> [REQUIRED ACTION] Both the line with "tdcInCfg | tdcInOffset" and the line with "tdcMeasCmd | tdcMeasStatus" in the records below must appear in the output, along with every line between them, exactly and with nothing added.

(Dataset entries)
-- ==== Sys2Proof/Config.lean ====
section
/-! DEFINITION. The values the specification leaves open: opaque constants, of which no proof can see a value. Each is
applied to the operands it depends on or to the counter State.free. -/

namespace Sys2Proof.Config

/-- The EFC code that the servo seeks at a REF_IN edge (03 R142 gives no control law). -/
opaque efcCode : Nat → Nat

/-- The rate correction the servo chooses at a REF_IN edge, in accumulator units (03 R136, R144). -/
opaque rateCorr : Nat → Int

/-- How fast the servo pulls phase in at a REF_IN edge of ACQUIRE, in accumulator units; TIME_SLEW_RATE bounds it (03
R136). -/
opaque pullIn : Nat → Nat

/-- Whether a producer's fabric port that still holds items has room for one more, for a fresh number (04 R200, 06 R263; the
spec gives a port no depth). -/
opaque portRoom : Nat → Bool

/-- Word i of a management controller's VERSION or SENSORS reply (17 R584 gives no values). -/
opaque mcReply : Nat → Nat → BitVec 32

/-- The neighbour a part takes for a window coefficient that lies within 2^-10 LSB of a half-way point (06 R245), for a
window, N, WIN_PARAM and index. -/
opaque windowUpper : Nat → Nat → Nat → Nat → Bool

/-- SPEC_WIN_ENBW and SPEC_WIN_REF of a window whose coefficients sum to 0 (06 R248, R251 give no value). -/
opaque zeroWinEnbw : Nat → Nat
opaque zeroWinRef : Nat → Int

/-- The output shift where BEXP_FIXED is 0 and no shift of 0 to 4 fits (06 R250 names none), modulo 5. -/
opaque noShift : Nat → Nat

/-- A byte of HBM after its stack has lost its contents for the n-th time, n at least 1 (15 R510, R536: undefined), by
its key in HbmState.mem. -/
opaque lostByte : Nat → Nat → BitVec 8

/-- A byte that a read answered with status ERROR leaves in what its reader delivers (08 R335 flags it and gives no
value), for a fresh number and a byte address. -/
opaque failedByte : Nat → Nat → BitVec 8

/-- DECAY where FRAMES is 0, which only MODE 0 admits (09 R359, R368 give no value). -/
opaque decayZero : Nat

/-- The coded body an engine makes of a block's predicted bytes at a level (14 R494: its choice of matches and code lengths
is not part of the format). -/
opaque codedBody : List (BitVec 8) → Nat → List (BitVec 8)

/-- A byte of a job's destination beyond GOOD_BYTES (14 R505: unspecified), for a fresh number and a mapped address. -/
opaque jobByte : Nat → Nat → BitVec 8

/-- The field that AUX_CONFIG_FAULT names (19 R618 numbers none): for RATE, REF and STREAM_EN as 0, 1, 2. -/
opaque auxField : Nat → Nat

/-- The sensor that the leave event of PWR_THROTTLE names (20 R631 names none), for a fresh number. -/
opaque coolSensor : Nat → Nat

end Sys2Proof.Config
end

* * *

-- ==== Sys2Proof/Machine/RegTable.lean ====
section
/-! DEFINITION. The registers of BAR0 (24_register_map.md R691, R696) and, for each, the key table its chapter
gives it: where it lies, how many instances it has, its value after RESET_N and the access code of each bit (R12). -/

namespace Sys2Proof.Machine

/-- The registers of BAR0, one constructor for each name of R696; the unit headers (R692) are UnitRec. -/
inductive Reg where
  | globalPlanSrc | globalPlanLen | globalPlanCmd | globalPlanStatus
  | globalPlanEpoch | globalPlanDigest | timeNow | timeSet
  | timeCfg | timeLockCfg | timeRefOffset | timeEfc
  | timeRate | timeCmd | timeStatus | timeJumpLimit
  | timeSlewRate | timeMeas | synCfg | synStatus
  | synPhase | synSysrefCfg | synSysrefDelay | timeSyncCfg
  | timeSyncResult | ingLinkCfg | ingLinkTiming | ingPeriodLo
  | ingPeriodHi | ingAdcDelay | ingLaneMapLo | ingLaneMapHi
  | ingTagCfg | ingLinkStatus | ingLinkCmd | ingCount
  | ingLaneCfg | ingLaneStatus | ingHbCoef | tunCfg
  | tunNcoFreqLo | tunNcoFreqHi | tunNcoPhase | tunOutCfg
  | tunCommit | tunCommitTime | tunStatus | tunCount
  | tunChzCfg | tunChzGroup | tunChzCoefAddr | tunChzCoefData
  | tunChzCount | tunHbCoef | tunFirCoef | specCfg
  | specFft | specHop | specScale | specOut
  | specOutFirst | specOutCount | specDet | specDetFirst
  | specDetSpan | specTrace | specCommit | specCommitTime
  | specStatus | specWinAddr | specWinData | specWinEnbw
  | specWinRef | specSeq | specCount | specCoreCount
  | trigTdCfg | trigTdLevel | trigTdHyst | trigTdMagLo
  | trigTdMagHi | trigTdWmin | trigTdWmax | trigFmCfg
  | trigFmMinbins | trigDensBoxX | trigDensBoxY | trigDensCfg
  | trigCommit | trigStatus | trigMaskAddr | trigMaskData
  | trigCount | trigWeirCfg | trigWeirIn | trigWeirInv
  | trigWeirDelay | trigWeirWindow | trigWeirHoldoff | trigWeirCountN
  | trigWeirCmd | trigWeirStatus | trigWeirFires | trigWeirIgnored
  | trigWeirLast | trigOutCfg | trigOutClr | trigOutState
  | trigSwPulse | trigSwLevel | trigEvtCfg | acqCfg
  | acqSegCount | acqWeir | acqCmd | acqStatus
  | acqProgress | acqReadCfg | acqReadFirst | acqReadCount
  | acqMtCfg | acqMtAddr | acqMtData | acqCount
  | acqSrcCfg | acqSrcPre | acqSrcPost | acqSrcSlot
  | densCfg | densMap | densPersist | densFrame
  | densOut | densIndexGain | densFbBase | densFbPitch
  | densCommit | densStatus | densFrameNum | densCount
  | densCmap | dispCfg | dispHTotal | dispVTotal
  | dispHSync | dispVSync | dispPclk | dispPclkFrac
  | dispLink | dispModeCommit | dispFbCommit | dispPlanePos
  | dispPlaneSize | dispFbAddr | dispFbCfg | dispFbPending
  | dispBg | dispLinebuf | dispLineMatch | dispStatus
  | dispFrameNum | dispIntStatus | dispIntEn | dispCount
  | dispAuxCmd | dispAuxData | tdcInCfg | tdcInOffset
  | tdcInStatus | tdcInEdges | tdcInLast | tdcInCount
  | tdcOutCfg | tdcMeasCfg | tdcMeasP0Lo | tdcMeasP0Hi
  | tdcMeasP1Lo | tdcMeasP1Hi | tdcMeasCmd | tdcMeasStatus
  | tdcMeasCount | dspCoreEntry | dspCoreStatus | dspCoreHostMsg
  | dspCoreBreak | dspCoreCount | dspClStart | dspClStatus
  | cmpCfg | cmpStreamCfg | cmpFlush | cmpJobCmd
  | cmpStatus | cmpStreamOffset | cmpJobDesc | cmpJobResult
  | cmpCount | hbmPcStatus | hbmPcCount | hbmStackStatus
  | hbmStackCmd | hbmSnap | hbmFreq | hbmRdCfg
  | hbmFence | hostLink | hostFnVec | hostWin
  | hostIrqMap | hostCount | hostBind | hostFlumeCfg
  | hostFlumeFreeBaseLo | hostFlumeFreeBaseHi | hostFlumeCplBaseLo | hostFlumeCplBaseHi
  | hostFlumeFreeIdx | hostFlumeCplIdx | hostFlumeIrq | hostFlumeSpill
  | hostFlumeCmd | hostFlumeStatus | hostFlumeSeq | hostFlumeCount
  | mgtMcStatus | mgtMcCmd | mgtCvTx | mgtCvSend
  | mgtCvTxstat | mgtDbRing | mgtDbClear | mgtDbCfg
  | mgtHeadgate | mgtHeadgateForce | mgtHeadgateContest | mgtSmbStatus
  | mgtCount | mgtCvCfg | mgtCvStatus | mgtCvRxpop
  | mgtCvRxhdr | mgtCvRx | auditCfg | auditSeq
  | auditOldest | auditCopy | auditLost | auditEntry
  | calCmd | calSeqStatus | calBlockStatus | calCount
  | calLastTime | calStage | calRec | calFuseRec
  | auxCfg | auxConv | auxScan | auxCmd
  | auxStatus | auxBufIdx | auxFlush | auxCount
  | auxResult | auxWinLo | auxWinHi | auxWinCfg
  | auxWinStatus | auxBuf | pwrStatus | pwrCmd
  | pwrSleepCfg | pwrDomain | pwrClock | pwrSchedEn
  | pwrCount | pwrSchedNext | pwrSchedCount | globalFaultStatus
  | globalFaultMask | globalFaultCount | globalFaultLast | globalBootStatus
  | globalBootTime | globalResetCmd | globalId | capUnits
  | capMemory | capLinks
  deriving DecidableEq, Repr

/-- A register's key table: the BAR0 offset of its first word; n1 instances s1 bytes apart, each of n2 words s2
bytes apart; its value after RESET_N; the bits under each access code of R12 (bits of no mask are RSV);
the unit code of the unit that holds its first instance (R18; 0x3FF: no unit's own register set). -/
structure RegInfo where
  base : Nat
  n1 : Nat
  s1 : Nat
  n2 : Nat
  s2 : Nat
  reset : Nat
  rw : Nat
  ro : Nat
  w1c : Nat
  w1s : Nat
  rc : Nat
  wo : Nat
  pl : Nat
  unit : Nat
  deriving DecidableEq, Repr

---

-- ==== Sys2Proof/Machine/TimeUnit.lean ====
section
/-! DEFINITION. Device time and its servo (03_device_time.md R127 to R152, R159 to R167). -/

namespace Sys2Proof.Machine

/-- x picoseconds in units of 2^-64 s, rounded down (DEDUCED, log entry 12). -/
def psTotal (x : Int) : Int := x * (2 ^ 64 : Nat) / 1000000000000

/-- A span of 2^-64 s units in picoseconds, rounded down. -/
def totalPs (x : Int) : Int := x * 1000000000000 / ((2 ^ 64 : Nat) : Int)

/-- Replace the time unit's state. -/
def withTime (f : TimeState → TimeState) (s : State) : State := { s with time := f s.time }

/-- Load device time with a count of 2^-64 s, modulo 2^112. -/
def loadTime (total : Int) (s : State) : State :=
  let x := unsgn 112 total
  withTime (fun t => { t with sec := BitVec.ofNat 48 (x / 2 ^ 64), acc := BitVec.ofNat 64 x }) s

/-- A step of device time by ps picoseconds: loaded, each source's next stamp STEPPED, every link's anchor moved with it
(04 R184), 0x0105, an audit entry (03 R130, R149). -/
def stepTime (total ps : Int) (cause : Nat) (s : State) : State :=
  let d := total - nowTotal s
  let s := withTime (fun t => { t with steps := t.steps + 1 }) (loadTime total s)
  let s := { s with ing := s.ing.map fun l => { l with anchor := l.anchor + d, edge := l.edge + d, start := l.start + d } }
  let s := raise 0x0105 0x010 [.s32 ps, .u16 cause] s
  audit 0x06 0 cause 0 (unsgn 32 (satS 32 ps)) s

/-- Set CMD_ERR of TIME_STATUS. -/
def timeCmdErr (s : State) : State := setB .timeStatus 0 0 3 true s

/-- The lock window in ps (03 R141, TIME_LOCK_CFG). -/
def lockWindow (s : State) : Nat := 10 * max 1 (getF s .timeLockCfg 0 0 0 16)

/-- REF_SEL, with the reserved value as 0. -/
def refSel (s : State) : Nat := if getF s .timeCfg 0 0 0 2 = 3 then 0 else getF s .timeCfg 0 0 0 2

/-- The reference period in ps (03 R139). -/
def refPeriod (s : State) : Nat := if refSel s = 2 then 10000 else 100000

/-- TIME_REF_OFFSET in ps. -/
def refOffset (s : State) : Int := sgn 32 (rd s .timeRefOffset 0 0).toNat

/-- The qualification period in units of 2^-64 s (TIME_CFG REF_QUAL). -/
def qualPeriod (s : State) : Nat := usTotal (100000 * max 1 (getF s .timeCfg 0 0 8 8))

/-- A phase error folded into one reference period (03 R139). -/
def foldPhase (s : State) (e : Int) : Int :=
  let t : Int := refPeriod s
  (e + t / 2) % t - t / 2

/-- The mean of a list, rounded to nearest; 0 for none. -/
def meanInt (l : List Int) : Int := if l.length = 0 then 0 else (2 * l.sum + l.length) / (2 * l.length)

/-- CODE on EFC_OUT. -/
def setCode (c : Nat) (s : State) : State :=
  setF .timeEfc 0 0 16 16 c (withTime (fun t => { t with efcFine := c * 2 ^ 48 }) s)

> [EXERCISE OUTPUT]
  | dispAuxCmd | dispAuxData | tdcInCfg | tdcInOffset
  | tdcInStatus | tdcInEdges | tdcInLast | tdcInCount
  | tdcOutCfg | tdcMeasCfg | tdcMeasP0Lo | tdcMeasP0Hi
  | tdcMeasP1Lo | tdcMeasP1Hi | tdcMeasCmd | tdcMeasStatus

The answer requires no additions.